Ted Adams uses Matheson's dialogue when possible, so it does have a bit of a 1950s feel at times. Concurrently telling the initial and later stages of Scott's condition helps keep the pace fairly brisk. A strictly linear story would probably not be as exciting, since you wouldn't know just how severe Scott's predicament is. The issue ends on a cliffhanger (at least for those like myself who haven't read the novel), and I was sufficiently intrigued to want to continue reading the series.

The art by Mark Torres is fitting for this nightmarish tale. The faces and figures are illustrated in a slightly stylized and grotesque manner. He also does a good job capturing period details such as cars and interior décor. I also like how he establishes Scott's scale on pages two and three: one panel takes up almost the entire two page spread, with smaller panels along the bottom. The main, large panel contains a typical house's unfinished basement room. In it, Scott would be imperceptible due to his diminished status, if not for inserts zooming in on him.
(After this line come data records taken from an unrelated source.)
/-- A plan walker's park is retried (R417-R419, R427), its whole access. -/
def State.planRetry (s : State) (die place : Nat) (p : Plan) (k : ParkSt) : State :=
  match s.planPieces die p k.need k.span with
  | (.park m va, s) =>
    if parkOver s die k then
      ((s.onPlan die place fun p => { p with park := none }).err die noCore 0x11 4 0 va (k.k + 1)
        (bytesOf 8 k.t0.toNat ++ bytesOf 8 p.va)).planAbort
        die place 5
    else s.onPlan die place fun p => { p with park := some { k with k := k.k + 1, motion := m, va := va } }
  | (_, s) => s.onPlan die place fun p => { p with park := none }

/-- A stream's park is retried (R417-R419), its whole access: a leaf still absent or a place still in motion escalates as a trap of class 4, at
the word, or of the fetch of a block that the stream stands at at its header, or waits for the next retry; any other answer lets the word, or the
fetch, go on. -/
def State.streamRetry (s : State) (st : Strm) (k : ParkSt) : State :=
  let die := s.here.die
  match s.xlatePieces k.need k.span with
  | (.park m va, s) =>
    if parkOver s die k then
      let c := if m then 1 else 0
      let s := s.err die s.here.core 0x11 k.sub (s.trapAt st 4 c va).cause va (k.k + 1) (bytesOf 8 k.t0.toNat)
      let b := s.job.blk st
      (s.onBlk st fun b => { b with park := none }).trapSub st (if b.mode == .run && !b.short then 0 else k.sub) 4 c va
    else s.onBlk st fun b => { b with park := some { k with k := k.k + 1, motion := m, va := va } }
  | (_, s) => s.onBlk st fun b => { b with park := none }

/-- The entry-block fetch of a record that a core has taken is retried (R411, R415, R419): one that escalates is not started. -/
def State.takenRetry (s : State) (q : QRec) (k : ParkSt) : State :=
  let n := s.me
  let die := s.here.die
  let again : Bool → Nat → State → State := fun m va s =>
    if parkOver s die k then
      let s := s.err die s.here.core 0x11 k.sub 0 va (k.k + 1) (bytesOf 8 k.t0.toNat)
      (s.onCore n fun c => { c with taken := none }).recErr die s.here.core 4 q.path q.r
    else s.onCore n fun c => { c with taken := some (q, some { k with k := k.k + 1, motion := m, va := va }) }
  match entryOf s n q with
  | .park m va => again m va s
  | _ => s.startRec n q (some k)

/-- PARK_RETRY (R417): the parked access here.park is retried, once it is due. -/
def execParkRetry (s : State) : Out :=
  .next (match s.here.park with
    | .stream die core st =>
      if !(decide (die < 2048) && decide (core < 384)) then s
      else
        let s : State := { s with here := { s.here with die := die, core := core } }
        match s.core.taken with
        | some (q, some k) => if parkDue s die k then s.takenRetry q k else s
        | _ =>
          match (s.job.blk st).park with
          | some k => if s.job.live && parkDue s die k then s.streamRetry st k else s
          | none => s
    | .chain die cl eng ch =>
      let i : ChId := { cl := 2 * die + cl % 2, e := eng % 2, ch := ch }
      match s.chain i with
      | some c => match c.park with | some k => if parkDue s die k then s.chRetry i c k else s | none => s
      | none => s
    | .walker die place =>
      match (s.dieAt die).plan place with
      | some p =>
        match p.park with
        | some k => if p.frozen.isNone && parkDue s die k then s.planRetry die place p k else s
        | none => s
      | none => s)

/-- An uncorrectable word that the scrubber finds is left in place and reported (R425, R424). -/
def State.scrubBad (s : State) (g sub w : Nat) : State := (s.metBad g).err g noCore 0x13 sub 0 w 0

/-- SCRUB (R426, R424, R425): the scrubber reads the word of tile store, serai or a bond line (log entry 10) at here.v: it repairs it, or
leaves it and reports it. PASS 0 disables it. -/
def execScrub (s : State) : Out :=
  let w := s.here.v.toNat / 8 * 8
  let sp := paSpace w
  let g := paDie w
  let on := fieldOf ((s.dieAt g).reg 0x318) 0 32 != 0
  let adr := if sp = 4 then bondPa s g (bitsAt w 0 41 / 64) + w % 64 else w
  s.when ((decide (sp < 2) || sp == 4) && on) (if s.uncorrectable w then s.scrubBad g (if sp = 4 then 2 else sp) adr else s.repair w)

end Sys2Proof.Machine
end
Comics can present any story that a person can conceive. Comics like The Shrinking Man can also make great novels accessible to those who prefer the comic medium to straight up text. As well, comics are often more faithful to the original material than movies, which are subject to studio interference, test screening feedback, star demands, etc. In the back matter of The Shrinking Man #1, Adams writes about his long-held reverence for the original novel, and I believe it is reflected in the quality of this adaptation. For these reasons, I enjoyed The Shrinking Man, look forward to future issues, and hope that more comic adaptations of other novels follow from IDW and other publishers.